Familiarity with the food business over the years makes the current era strikingly different from the past in the way that present-day innovation is so powerfully driven by a singular interpretation of consumer wants and desires. In response to the belief that health and wellness are what consumers want from food, the industry has chosen to focus on simplicity in labeling. It encompasses dedication to producing foods and product lines promoted for offering health and well-being. This is hugely, if not totally, different from the past when food innovations largely resulted from the discovery of new ingredients, copying of products from different ethnicities or parts of the world, and advances in manufacturing and packaging. What is happening currently mainly reflects the breaking down of old ideas to come up with different, seemingly new products.

These developments have gone far enough that the temptation is great to compare what is happening in food to the restoration of antiques where added fabrics, paints or varnishes, even nails and tacks, meant to modernize a piece are removed in order to approach the original concept. As in antiques, the assumption is a denuded product has greater value than before these removals are undertaken. Examining statements that have recently originated from major fast-food chains makes the reality of such assertions quite plain. Removing ingredients that have played an important role in food preparation for many years without causing harm and actually having an important, positive effect in facilitating their making is what seems to be promised. These actions are meant to attract customers by producing food labels that feature fewer words, especially by eliminating words that smack of chemical compounds, is the current course pursued by many.

While it is a few food chains that have taken the lead in this simplification effort, at least in proclaiming steps that are still a year or more away from being executed, food manufacturers too have embraced this same movement. It may be deemed somewhat amusing to observe steps to remove ingredients or to replace long-used ingredients with similar products of different names. In effect, though, changing ingredients in this fashion signals concerns about ingredients that are still being used not just across the entire industry but often in products that are still being made by the same companies. Claiming a search for healthful ingredients as the reason for such ingredient switches makes little or no economic sense in the highly competitive food manufacturing business.

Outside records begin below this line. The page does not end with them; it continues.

/-- R87: an accepted operation is well formed; a SCREEN's address is below its size because it has as many digits as the
port. -/
theorem boundary_accepted_wellFormed {op : Instr} (h : boundary cfg c i values = .accepted op) :
    op.wellFormed cfg = true := by
  obtain ⟨hnames, hsignal, hwidth, hselect⟩ := boundary_eq_accepted_iff.mp h
  refine select_wellFormed hselect fun hc a ha => ?_
  subst hc
  rw [List.getElem?_map, Option.map_eq_some_iff] at ha
  obtain ⟨v, hv, rfl⟩ := ha
  have hport : (v.1, v.2.length) = (.address, cfg.screenAw) := by
    have hports := congrArg (·[1]?) ((badWidth_eq_none_iff hnames).mp hwidth)
    rw [List.getElem?_map, hv] at hports
    exact Option.some.inj hports
  have hlength : v.2.length = cfg.screenAw := congrArg Prod.snd hport
  have hlt := rawValue_lt (badSignal_eq_none_iff.mp hsignal v (List.mem_of_getElem? hv))
  rwa [hlength] at hlt

end

/-- Settles O51: the check that finds something names a port that breaks it, and the boundary faults with that name
before any operation is selected; a width that a value has is not that of another port of the same name. -/
theorem illegalInputsFaultAtTheBoundary : Obligations.IllegalInputsFaultAtTheBoundary := by
  intro s c i values hnames
  refine ⟨fun hbad => ?signal, fun hlegal hwidths => ?width⟩
  case signal =>
    cases hcheck : badSignal values with
    | none =>
      obtain ⟨v, hv, d, hd, hlarge⟩ := hbad
      exact absurd hlarge (Nat.not_lt.mpr (badSignal_eq_none_iff.mp hcheck v hv d hd))
    | some p =>
      obtain ⟨v, hv, hdigit, rfl⟩ := badSignal_eq_some hcheck
      exact ⟨v, hv, hdigit, by rw [runInput, boundary_of_badSignal hnames hcheck]; rfl⟩
  case width =>
    have hsignal := badSignal_eq_none_iff.mpr hlegal
    cases hcheck : badWidth (c.inputs s.config) values with
    | none => exact absurd ((badWidth_eq_none_iff hnames).mp hcheck) hwidths
    | some found =>
      obtain ⟨p, given⟩ := found
      obtain ⟨v, hv, w, hport, rfl, hgiven, hne⟩ := badWidth_eq_some hnames hcheck
      refine ⟨v, hv, fun hmem => hne (hgiven ▸ inputs_width_unique hmem hport), ?_⟩
      rw [runInput, boundary_of_badWidth hnames hsignal hcheck, hgiven]
      rfl

/-! ### An operation's operands, spelled at its ports -/

/-- The port values that spell numbers of the ports' widths have the ports' names and widths, legal digits, and the
numbers as values. -/
theorem spelled_ports {ports : List (PortName × Nat)} {vs : List Nat} (h : Fits (ports.map Prod.snd) vs) :
    (List.zipWith (fun p v => (p.1, digitsOf p.2 v)) ports vs).map (fun v => (v.1, v.2.length)) = ports
      ∧ (List.zipWith (fun p v => (p.1, digitsOf p.2 v)) ports vs).map (fun v => rawValue v.2) = vs
      ∧ ∀ v ∈ List.zipWith (fun p v => (p.1, digitsOf p.2 v)) ports vs, ∀ d ∈ v.2, d ≤ 1 := by
  induction ports generalizing vs with
  | nil => cases h; simp
  | cons p ports ih =>
    cases h with
    | cons hv hvs =>
      obtain ⟨hports, hvalues, hdigits⟩ := ih hvs
      refine ⟨?_, ?_, fun v hmem => ?_⟩
      · simp [hports]
      · simp [hvalues, rawValue_digitsOf hv]
      · rcases List.mem_cons.mp hmem with rfl | hmem
        · exact fun d hd => le_one_of_mem_digitsOf hd
        · exact hdigits v hmem

/-- Settles O52: the operands fit the ports, so both checks pass, and the values spelled are the operands, which select
the operation. -/
theorem legalPortsRunTheOperation : Obligations.LegalPortsRunTheOperation := by
  intro s i hwf
  obtain ⟨hports, hvalues, hdigits⟩ := spelled_ports (Instr.values_fit hwf)
  have hnames : (rawPorts s.config i).map Prod.fst = (i.component.inputs s.config).map Prod.fst := by
    simpa [rawPorts, Function.comp_def] using congrArg (List.map Prod.fst) hports
  have haccepted : boundary s.config i.component i.inst (rawPorts s.config i) = .accepted i :=
    boundary_eq_accepted_iff.mpr ⟨hnames, badSignal_eq_none_iff.mpr hdigits, (badWidth_eq_none_iff hnames).mpr hports,
      hvalues.symm ▸ i.fields_and_selects.2 s.config hwf⟩
  rw [runInput, haccepted]

end Sys2Proof.Machine
end

section
/-! PROOFS. The opcode table (30_encoding.md R82): the rows of a MEMORY by the fields of its control word, the first row
that matches every operation's control word, and frames written out. -/

namespace Sys2Proof

/-! ### The default map -/

/-- R55 under the defaults of R5: the ends of the regions. -/
theorem region_standard (a : BitVec 15) :
    Config.standard.region a = if a.toNat < 0x4000 then .ram else if a.toNat < 0x6000 then .screen
      else if a.toNat = 0x6000 then .keyboard else .unmapped := by
  change (if a.toNat < 0x4000 then Region.ram else if 0x4000 ≤ a.toNat ∧ a.toNat < 0x6000 then Region.screen
    else if a.toNat = 0x6000 then Region.keyboard else Region.unmapped) = _
  split_ifs <;> first | rfl | omega

/-! ### The first row that matches -/

/-- A mask above position `k` reads the number above position `k` only. -/
theorem land_mul_two_pow_eq_iff (w m v k : Nat) : w &&& (m * 2 ^ k) = v * 2 ^ k ↔ w / 2 ^ k &&& m = v := by
  have hmask : w &&& (m * 2 ^ k) = (w / 2 ^ k &&& m) * 2 ^ k := by
    refine Nat.eq_of_testBit_eq fun j => ?_
    rw [Nat.testBit_and, Nat.testBit_mul_two_pow, Nat.testBit_mul_two_pow, Nat.testBit_and, Nat.testBit_div_two_pow]
    by_cases hj : k ≤ j <;> simp [hj]
  rw [hmask]
  exact Nat.mul_left_inj (Nat.two_pow_pos k).ne'

/-- R82: the first MEMORY row that matches a control word, by its top four bits (`clock load`, then the two of the
address that tell the regions apart) and, at the keyboard's address, by all the others. -/
theorem firstRow_memory (w : Nat) :
    (firstRow .memory w).map Row.mnemonic =
      if w / 2 ^ 13 &&& 0xe = 0xc then some "MEM.RAM.WRITE"
      else if w / 2 ^ 13 &&& 2 = 0 then some "MEM.RAM.READ"
      else if w / 2 ^ 13 &&& 0xf = 0xe then some "MEM.SCREEN.WRITE"
      else if w / 2 ^ 13 &&& 3 = 2 then some "MEM.SCREEN.READ"
      else if w % 2 ^ 17 = 0x1e000 then some "MEM.KBD.WRITE"
      else if w % 2 ^ 15 = 0x6000 then some "MEM.KBD.READ"
      else if w / 2 ^ 13 &&& 0xf = 0xf then some "MEM.UNMAPPED.WRITE"
      else if w / 2 ^ 13 &&& 3 = 3 then some "MEM.UNMAPPED.READ"
      else none := by
  have hrows : firstRow .memory w = (memoryRows.drop 13).find? fun r => w &&& r.mask == r.value := rfl
  rw [hrows, ← Nat.and_two_pow_sub_one_eq_mod w 17, ← Nat.and_two_pow_sub_one_eq_mod w 15]
  simp only [← land_mul_two_pow_eq_iff _ _ _ 13]
  simp only [Nat.reducePow, Nat.reduceMul, Nat.reduceSub, Nat.zero_mul]
  split_ifs <;> simp [memoryRows, *]
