-- ==== Sys2Proof/Machine/RegMap.lean ====
section
/-! DEFINITION. The register map: one descriptor per register field of the spec's register tables (R36, R74, R103,
R176, R204, R246, R275, R300, R301, R324, R325, R350, R373, R386, R412, R448, R467, R484, R502, R513, R514, R542),
and the access-type table that REGISTER_WRITE follows (R31). A key is block ID × 0x1_0000 + offset (R29); radio n
adds n × 0x4000, trunk port p adds p × 0x1000 (UPLINK is port 14, TIE port 15), a metering channel adds
0x200 + 0x40 × channel, and a register banked per master adds (bank + 1) × 0x100_0000. -/

namespace Sys2Proof.Machine
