/-- What a journal record holds, by type (R328; the layouts of R92, R68, R335, R340, R341, R343, R367, R435, R452,
R453, R473, R280, R322). -/
inductive JVal where
  | bootStep (boot step phase path consec cause seconds : Nat)
  /-- A data record of a boot step (R451), and what its data hold. -/
  | stepData (boot step path seconds : Nat) (holds : List Nat)
  | cleanStop (boot cause lastStep beat : Nat)
  | epoch (boots : Nat)
  | cutPointer (slot cutId generation : Nat) (hash : Bytes) (patches : Nat)
  | cmdSeq (keyId seq mac status : Nat) (result : Bytes) (code : Nat)
  | fwPointer (slot trial rejected version otherVersion floor : Nat) (hash otherHash : Bytes)
  | keyPointer (keyId parentId generation slot crc : Nat)
  | snapDir (number beat chunk crc : Nat)
  | gap (firstEid count firstBeat lastBeat seconds ns number : Nat)
  | rtcMap (ticks seconds ns : Nat)
  | pfCount (count : Nat)
  | flushHdr (count beat seconds ns : Nat)
  | flushChunk (chunk : Nat) (records : Bytes)
  | flushAcc (beat seconds : Nat) (atStop : Bool) (ch : List MeterCh) (emitted fast : List Nat)
  | pairState (pairId count term role : Nat)
  | application (type : Nat) (payload : Bytes)
deriving DecidableEq, Repr

/-- A journal record that counts (R329). -/
structure JRec where
  seq : Nat
  val : JVal
  /-- Where it begins in the Sill (R326). -/
  at_ : Nat
deriving DecidableEq, Repr

/-- Priorities of the journal engine (R332), highest first. -/
inductive JPrio where
  | flush | safety | snapshot | pair | events | app
deriving DecidableEq, Repr

/-- A request to the journal engine; `bank` names the master of an application write (R350). -/
structure JReq where
  prio : JPrio
  val : JVal
  bank : Nat
deriving DecidableEq, Repr

/-- A settings image region (R333). -/
structure Settings where
  generation : Nat
  schema : Nat
  autostart : Bool
  cmdPort : Nat
  hbPeriod : Nat
  witness : Nat
  body : Bytes
deriving DecidableEq, Repr

/-- A chunk of a ledger snapshot slot: 512 records of 16 bytes (R339). -/
structure SnapChunk where
  number : Nat
  chunk : Nat
  beat : Nat
  records : Bytes
deriving DecidableEq, Repr

structure SilSt where
  mounted : Bool
  readOnly : Bool
  /-- Sequence of the last record begun (R328). -/
  seq : Nat
  /-- The records in force (R329). -/
  recs : List JRec
  /-- The rings' bytes, by offset in the Sill, and the head of each ring, by the ring's first offset (R326, R331). -/
  image : Memory
  heads : List (Nat × Nat)
  /-- Records begun and never given their marker, by region and offset, until the next mount passes over them (R329, R334). -/
  torn : List (Nat × Nat)
  /-- Requests waiting, in order of request, and the one under way (R332). -/
  queue : List JReq
  current : Option JReq
  settingsA : Option Settings
  settingsB : Option Settings
  /-- Snapshot slots: every chunk written and not yet overwritten (R339). -/
  snaps : List SnapChunk
  /-- Snapshot under way: its number, first beat and next chunk; none when snapshots do not run (R339). -/
  snapNumber : Nat
  snapNext : Nat
  snapping : Bool
  /-- SNAP_DIR records of the chunks taken at the boundary of the beat in progress, which its ledger commit queues (R11, R339). -/
  chunkDue : List JVal
  /-- Restored ledger records by chunk, until firmware sets SIL_LEDGER_BASE (R342). -/
  restored : List (Nat × Bytes)
  /-- Lines that corrected an error in the pass before (R345), by line offset. -/
  weakLines : List Nat
  /-- Lines that corrected an error in the pass under way. -/
  weakNow : List Nat
  /-- Lines with an uncorrectable error that no spare line replaces (R345, R327). -/
  badLines : List Nat
  scrubPassCorrected : Nat
  /-- Module time of the last completed scrub pass, s; 0 before the first (R344). -/
  scrubAt : Nat
deriving DecidableEq, Repr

No sector of the food manufacturing industry is more caught up in this initiative than wholesale baking. Here the pressure for simplifying ingredients has spread like wildfire into every part, prompting baking companies to focus on developing new product lines and names that highlight the simpler label. The problem comes in advertising and promoting a product line as not containing named ingredients. That listing of removed ingredients cannot help being perceived by consumers as tainted and even undesirable. That is the last development the food industry needs just as the consumer focus on health and well-being intensifies to the point where it may be a real positive. Sure, capitalizing on this attitude may require new products in order to offer consumers fulfillment of their goals of totally healthy eating. In turn, these desires are mainly prompted by the just-arrived millennial generation and their eagerness to eat healthily. Most important, this tack works best by avoiding the awful consequences of ingredient manipulation.

The ultimate difficulty arises as food retailers of all sorts demand that products being featured in their stores carry simpler labels. Whether the first step in meeting these demands is taken on private label or food products marketed by the manufacturer, it is an approach fraught with problems and consequences. These make simplifying labels, rather than a positive, into a counter-productive effort that does little to encourage demand and may even prove troubling for its effect on consumers.